## TASK DIRECTIONS:
Beginning with the line containing "s.cfg := by cases c <;> rfl", give every line again exactly as it is, ending with the last line of the entries.

## INFORMATION SUPPLIED:
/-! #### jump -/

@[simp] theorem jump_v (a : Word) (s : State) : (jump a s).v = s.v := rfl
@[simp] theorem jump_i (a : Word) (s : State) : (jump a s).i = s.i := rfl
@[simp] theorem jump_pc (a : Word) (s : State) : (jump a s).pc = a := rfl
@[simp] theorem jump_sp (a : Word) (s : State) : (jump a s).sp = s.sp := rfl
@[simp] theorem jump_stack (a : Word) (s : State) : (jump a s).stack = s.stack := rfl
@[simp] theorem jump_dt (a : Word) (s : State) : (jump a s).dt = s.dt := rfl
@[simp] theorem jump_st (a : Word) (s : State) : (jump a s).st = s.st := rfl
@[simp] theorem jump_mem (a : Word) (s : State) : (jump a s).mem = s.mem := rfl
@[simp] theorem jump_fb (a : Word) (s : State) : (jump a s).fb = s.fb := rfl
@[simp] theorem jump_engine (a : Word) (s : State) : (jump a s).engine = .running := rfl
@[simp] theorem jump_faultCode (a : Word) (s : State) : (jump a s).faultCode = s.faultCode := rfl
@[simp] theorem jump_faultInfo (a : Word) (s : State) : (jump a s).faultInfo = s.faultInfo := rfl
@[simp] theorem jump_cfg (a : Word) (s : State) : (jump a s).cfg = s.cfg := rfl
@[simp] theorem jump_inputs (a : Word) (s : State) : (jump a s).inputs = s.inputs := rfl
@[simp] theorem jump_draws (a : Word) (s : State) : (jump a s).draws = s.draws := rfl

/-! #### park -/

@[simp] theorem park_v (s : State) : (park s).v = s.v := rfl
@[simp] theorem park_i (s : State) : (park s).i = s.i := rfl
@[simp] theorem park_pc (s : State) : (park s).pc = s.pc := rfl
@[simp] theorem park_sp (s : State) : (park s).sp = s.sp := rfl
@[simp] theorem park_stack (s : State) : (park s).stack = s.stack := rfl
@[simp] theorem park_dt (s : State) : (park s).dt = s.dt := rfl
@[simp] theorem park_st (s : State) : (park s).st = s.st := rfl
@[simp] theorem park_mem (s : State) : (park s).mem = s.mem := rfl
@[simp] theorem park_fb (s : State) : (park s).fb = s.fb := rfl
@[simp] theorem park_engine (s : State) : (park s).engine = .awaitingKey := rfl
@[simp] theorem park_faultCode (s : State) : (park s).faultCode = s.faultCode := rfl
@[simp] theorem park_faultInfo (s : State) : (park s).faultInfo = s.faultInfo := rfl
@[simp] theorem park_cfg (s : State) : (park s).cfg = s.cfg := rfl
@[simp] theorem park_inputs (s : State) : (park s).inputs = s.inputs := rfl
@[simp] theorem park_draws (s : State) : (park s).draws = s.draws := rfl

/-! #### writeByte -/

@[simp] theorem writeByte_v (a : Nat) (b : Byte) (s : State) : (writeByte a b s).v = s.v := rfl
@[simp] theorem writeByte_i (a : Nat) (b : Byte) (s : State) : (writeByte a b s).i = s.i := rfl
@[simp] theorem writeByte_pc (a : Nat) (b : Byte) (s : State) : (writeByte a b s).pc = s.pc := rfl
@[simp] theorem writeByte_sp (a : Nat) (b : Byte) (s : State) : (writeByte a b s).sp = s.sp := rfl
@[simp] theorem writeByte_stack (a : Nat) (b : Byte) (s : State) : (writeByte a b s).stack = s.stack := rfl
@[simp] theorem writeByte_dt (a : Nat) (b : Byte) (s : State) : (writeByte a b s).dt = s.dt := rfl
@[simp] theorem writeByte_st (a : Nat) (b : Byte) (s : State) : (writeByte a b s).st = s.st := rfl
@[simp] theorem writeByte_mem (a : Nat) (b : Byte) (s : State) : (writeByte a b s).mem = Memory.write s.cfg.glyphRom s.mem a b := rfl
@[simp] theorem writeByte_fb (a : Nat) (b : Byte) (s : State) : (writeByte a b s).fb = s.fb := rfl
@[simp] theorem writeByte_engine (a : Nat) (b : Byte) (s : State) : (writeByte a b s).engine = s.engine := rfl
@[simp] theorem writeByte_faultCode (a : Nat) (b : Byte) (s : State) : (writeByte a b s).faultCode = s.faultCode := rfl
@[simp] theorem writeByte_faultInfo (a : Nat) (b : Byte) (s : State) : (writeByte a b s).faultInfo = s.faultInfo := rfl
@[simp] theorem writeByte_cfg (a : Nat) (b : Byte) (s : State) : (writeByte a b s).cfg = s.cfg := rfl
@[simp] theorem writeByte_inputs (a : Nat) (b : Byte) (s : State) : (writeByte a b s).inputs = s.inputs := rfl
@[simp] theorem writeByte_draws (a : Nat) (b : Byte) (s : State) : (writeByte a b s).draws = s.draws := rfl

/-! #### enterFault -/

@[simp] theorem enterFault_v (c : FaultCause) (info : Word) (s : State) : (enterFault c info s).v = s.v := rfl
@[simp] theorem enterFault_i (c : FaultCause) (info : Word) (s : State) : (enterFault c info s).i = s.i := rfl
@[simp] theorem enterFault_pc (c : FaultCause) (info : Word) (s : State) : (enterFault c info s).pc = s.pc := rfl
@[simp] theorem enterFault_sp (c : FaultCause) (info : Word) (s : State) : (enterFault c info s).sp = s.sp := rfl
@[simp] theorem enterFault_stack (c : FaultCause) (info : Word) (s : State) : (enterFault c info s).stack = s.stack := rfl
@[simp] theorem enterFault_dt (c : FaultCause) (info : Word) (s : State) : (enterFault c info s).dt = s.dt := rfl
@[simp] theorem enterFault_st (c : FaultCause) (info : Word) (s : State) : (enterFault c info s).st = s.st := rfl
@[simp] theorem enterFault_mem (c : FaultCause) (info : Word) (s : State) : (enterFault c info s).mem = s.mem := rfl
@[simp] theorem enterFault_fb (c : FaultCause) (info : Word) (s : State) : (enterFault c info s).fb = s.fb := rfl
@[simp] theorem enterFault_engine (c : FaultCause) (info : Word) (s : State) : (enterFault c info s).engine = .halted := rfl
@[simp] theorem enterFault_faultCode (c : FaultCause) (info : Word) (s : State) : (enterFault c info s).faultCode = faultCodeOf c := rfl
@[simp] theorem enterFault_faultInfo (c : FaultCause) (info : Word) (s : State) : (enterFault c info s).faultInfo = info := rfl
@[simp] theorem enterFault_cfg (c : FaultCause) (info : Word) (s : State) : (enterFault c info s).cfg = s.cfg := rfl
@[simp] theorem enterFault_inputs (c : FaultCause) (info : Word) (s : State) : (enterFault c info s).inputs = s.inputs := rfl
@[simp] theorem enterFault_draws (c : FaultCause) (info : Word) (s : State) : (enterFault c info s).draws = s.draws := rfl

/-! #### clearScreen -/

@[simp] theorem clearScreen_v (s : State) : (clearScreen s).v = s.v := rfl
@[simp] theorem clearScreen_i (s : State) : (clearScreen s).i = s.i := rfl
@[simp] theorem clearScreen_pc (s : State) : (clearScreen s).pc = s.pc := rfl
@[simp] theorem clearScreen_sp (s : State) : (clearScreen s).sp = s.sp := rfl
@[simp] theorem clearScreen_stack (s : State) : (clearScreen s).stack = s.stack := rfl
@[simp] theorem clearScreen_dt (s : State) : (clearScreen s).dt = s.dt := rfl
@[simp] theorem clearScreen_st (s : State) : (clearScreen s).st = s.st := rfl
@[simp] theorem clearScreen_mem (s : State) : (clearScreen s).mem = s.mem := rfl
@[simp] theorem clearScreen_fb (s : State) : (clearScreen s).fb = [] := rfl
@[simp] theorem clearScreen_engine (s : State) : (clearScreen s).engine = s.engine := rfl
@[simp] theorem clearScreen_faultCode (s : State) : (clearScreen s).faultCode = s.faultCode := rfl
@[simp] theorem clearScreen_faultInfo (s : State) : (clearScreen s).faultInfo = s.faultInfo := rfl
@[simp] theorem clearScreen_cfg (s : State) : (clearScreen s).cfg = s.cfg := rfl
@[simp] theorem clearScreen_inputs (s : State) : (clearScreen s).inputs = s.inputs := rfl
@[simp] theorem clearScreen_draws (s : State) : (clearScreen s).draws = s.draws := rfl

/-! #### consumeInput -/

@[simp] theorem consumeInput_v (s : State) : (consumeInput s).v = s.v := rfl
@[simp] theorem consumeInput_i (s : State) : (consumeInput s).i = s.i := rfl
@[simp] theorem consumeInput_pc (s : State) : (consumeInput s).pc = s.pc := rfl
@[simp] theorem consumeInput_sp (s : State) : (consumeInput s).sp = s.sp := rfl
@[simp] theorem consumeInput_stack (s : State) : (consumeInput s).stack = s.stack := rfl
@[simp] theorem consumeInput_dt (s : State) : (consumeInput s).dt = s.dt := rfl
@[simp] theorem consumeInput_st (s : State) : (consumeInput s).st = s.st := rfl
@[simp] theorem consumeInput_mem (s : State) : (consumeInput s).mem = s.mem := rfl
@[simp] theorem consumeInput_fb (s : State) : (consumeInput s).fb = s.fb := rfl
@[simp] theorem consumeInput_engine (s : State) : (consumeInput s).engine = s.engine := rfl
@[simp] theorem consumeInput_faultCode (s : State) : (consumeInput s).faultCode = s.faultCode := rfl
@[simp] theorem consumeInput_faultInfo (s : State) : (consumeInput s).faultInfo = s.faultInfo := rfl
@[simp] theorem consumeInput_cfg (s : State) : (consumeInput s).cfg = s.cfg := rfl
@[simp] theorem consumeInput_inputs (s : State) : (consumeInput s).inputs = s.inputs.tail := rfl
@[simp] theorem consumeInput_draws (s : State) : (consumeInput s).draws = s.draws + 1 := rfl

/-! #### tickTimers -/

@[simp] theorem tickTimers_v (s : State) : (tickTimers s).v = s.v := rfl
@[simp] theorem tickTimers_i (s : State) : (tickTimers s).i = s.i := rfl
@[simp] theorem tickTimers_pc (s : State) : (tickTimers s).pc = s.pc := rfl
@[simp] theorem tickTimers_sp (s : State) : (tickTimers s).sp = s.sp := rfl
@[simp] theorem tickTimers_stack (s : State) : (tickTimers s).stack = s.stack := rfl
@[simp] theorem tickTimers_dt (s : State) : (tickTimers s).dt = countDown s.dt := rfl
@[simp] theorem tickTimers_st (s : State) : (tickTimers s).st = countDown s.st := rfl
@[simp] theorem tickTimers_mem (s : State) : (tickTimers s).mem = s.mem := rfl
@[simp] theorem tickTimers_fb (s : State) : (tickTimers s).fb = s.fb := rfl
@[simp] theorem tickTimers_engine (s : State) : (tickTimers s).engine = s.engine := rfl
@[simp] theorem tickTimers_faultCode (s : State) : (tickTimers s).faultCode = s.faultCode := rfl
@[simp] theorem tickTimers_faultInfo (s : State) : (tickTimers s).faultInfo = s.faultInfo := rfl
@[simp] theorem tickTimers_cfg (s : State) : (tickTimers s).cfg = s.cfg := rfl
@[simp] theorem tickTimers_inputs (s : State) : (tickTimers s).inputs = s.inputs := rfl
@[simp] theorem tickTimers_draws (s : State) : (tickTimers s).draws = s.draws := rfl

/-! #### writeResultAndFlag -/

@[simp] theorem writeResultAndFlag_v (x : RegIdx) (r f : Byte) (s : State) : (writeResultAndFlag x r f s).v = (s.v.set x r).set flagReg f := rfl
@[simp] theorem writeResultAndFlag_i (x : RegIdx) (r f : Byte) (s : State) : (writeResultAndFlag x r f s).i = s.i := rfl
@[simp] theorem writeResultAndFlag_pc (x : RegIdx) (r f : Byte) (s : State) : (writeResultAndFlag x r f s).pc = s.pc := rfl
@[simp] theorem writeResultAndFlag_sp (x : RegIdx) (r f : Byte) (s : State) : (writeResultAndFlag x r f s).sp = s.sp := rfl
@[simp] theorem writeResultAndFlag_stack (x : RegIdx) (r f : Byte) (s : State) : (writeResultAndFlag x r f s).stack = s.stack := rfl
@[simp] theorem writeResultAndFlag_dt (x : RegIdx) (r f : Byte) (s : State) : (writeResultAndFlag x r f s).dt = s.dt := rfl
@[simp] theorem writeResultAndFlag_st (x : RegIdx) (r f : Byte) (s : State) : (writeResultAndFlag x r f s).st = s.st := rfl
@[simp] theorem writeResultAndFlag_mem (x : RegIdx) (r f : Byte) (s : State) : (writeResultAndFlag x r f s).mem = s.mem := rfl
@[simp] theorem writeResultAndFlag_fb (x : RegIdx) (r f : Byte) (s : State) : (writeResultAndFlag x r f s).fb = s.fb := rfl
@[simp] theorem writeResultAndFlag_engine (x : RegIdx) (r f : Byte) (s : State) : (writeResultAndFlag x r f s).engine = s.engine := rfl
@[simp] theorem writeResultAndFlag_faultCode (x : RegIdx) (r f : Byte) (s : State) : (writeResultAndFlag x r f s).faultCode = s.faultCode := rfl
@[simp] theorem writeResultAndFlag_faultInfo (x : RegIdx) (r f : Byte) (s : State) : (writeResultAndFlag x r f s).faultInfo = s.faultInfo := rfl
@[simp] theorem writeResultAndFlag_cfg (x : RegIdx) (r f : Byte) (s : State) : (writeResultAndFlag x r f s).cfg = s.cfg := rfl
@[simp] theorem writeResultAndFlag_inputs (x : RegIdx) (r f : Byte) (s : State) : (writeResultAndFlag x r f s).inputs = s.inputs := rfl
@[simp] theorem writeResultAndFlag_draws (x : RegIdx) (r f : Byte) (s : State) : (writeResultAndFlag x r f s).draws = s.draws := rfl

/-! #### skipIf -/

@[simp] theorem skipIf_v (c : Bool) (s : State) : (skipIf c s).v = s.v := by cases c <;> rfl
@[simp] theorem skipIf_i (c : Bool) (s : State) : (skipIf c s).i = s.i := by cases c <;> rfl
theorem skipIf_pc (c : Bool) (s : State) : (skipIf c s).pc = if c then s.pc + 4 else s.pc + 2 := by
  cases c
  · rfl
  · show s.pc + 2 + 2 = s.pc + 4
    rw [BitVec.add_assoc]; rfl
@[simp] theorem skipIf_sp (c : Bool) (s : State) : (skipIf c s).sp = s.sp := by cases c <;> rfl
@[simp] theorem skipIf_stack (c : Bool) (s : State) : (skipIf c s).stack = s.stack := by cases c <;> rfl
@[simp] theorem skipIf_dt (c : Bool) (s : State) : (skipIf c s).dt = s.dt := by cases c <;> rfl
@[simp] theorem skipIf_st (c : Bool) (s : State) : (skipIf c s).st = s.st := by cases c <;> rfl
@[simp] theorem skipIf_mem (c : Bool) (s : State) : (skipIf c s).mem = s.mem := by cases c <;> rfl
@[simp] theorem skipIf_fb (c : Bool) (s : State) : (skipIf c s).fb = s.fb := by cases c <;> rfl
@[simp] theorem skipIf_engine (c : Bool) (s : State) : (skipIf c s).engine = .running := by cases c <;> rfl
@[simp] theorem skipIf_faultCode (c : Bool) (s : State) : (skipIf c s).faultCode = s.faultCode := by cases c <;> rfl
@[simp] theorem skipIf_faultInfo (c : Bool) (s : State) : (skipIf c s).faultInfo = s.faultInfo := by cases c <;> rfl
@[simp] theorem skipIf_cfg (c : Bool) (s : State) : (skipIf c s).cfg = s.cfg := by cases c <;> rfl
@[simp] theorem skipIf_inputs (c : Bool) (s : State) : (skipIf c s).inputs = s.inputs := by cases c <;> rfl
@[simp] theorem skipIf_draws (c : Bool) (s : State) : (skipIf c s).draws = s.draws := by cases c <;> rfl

## ANSWER BOX:
@[simp] theorem skipIf_cfg (c : Bool) (s : State) : (skipIf c s).cfg = s.cfg := by cases c <;> rfl
@[simp] theorem skipIf_inputs (c : Bool) (s : State) : (skipIf c s).inputs = s.inputs := by cases c <;> rfl
@[simp] theorem skipIf_draws (c : Bool) (s : State) : (skipIf c s).draws = s.draws := by cases c <;> rfl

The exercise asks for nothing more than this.